● Entries taken from a collection
%%

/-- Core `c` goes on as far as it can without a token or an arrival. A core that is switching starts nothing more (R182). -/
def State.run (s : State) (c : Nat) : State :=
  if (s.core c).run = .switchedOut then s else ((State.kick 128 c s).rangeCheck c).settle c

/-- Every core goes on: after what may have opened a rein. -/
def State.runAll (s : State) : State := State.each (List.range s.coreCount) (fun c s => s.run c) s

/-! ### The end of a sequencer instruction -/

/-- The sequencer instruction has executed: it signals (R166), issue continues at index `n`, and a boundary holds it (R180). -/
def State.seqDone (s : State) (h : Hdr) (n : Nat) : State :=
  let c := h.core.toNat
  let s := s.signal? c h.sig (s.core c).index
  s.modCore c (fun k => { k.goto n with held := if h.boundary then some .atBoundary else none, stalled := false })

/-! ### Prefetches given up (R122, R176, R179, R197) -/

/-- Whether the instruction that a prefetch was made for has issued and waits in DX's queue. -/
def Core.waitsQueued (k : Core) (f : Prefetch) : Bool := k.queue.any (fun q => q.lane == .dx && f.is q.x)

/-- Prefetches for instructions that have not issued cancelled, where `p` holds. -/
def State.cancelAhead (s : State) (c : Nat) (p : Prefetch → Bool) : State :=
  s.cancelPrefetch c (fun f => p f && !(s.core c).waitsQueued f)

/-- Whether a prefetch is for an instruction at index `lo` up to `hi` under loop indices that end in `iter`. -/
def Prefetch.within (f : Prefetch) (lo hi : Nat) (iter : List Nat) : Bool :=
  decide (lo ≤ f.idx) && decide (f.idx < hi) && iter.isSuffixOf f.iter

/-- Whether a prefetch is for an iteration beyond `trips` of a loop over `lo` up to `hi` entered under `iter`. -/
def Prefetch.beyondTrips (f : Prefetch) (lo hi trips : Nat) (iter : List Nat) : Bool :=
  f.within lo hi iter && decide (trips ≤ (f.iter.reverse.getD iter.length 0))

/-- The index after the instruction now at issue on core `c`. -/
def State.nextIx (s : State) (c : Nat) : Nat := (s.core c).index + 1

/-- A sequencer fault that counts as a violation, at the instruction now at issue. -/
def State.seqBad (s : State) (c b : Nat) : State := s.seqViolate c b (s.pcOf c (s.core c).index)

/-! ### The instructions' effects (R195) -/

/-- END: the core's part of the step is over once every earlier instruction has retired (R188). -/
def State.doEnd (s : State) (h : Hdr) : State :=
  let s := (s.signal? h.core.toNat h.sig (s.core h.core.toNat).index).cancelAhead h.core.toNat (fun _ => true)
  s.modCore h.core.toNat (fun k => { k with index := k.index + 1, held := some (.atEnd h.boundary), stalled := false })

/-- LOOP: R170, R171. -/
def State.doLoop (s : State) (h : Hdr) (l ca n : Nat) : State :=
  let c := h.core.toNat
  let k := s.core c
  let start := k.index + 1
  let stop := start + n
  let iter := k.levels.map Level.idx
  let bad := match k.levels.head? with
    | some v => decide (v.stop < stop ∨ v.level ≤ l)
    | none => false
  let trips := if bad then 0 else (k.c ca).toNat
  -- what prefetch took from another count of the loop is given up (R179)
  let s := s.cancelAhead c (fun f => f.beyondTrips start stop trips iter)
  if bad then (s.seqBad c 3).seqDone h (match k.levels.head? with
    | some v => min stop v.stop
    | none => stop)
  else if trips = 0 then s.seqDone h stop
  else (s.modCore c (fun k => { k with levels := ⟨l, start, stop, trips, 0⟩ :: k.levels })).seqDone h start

%%
%%

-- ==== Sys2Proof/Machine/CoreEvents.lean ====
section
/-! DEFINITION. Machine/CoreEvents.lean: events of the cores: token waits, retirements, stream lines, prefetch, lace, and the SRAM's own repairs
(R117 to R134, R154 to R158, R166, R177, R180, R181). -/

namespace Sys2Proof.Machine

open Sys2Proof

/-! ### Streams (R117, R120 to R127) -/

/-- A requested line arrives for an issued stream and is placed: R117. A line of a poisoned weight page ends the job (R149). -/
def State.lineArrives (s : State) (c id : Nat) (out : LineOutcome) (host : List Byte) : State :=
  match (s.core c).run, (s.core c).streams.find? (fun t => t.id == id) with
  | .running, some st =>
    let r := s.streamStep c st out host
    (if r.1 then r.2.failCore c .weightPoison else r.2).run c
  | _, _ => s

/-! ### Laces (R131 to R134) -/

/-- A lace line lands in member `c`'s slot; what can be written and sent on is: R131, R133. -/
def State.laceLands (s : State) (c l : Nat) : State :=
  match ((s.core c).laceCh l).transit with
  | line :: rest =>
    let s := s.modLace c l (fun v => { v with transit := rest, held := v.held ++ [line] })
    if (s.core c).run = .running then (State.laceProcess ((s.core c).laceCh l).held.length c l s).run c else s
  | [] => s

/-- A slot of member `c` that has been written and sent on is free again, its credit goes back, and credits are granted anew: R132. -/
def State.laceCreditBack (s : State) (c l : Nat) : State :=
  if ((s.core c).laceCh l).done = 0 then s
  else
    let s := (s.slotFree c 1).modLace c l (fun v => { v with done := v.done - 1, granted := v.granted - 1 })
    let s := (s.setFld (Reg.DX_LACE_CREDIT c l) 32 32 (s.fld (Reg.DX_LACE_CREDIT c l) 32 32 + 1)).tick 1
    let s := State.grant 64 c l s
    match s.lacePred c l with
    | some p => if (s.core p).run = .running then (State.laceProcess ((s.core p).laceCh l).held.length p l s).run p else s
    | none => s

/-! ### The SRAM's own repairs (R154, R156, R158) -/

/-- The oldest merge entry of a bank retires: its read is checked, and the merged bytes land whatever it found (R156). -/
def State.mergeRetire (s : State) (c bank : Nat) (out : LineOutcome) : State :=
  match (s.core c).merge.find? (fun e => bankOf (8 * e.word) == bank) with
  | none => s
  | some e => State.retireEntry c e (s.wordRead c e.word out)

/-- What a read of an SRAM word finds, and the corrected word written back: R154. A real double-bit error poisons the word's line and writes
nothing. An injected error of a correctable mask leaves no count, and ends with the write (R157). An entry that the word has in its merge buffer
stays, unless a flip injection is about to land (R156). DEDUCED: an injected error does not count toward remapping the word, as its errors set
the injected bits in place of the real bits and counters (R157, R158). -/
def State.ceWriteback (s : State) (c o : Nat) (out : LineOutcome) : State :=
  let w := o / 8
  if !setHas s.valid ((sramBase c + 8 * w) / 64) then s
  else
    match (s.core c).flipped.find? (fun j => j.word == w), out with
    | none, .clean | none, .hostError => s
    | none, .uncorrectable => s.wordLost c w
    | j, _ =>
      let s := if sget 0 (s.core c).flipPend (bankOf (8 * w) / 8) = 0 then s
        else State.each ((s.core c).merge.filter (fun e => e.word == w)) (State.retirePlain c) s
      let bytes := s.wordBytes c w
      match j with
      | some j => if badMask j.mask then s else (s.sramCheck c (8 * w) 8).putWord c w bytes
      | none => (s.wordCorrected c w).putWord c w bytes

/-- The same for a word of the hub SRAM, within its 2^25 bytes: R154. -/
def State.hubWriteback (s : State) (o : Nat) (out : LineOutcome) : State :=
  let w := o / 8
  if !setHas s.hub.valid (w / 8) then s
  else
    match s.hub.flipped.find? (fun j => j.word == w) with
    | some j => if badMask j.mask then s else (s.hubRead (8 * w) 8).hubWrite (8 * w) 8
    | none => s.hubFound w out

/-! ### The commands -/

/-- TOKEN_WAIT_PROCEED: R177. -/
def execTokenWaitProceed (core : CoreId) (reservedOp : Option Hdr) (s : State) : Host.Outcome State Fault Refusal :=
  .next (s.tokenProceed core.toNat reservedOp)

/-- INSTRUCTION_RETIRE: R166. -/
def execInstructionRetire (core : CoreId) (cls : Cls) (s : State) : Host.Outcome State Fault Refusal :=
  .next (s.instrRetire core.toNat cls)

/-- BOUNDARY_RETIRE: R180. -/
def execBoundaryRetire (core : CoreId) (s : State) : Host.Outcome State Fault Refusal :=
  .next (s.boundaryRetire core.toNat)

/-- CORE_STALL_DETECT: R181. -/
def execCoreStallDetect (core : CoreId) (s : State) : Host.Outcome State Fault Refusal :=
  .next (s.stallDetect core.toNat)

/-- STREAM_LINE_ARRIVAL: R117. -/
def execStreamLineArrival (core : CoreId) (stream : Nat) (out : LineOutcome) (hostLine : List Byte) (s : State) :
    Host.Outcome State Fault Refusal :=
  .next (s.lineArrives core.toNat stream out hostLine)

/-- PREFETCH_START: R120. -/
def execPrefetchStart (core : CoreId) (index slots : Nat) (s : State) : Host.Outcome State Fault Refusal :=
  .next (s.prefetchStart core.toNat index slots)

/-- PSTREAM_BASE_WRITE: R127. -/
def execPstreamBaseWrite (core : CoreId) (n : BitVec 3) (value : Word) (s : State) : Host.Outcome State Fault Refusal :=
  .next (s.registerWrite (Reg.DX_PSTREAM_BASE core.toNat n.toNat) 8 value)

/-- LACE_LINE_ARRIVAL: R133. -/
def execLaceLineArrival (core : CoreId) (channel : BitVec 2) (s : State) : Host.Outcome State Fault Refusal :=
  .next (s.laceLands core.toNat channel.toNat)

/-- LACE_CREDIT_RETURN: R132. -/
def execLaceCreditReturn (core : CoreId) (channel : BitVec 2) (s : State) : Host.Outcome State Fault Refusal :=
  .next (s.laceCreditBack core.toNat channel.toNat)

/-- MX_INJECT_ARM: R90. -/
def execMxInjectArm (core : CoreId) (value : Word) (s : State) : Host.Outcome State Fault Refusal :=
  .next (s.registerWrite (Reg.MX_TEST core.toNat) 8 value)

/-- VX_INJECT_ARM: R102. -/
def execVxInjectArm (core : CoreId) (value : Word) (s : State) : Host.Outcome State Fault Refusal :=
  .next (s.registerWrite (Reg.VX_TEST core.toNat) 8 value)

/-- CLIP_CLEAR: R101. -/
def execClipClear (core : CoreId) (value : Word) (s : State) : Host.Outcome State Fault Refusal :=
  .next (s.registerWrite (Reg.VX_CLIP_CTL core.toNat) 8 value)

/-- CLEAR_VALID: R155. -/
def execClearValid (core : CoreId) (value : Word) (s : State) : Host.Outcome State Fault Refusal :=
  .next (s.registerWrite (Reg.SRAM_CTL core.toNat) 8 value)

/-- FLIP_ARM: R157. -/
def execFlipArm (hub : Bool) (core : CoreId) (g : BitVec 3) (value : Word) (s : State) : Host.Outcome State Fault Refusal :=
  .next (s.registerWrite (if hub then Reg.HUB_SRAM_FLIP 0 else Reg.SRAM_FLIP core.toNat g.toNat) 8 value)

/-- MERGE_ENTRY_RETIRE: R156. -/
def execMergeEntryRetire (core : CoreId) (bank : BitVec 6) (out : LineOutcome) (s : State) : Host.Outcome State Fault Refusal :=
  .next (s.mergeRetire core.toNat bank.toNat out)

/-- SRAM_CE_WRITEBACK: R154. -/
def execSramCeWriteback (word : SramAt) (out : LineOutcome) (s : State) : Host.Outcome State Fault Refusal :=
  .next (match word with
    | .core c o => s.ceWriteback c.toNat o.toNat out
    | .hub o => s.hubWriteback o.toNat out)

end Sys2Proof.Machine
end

%%
%%

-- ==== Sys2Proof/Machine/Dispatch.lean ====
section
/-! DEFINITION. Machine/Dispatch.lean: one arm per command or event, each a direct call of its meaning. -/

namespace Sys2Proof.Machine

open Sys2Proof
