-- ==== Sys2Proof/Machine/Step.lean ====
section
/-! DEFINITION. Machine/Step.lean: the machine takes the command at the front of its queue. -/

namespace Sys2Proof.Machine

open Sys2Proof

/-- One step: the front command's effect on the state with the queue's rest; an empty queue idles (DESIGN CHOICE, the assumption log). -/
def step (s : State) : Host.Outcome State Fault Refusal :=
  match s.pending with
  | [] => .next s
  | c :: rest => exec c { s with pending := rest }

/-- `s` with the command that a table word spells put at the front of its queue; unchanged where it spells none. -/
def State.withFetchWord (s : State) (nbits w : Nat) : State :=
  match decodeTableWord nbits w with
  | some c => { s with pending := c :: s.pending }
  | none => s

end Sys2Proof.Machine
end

%%

In the records above, tally the lines where the word "seqBad" appears, and give the number and nothing else.

2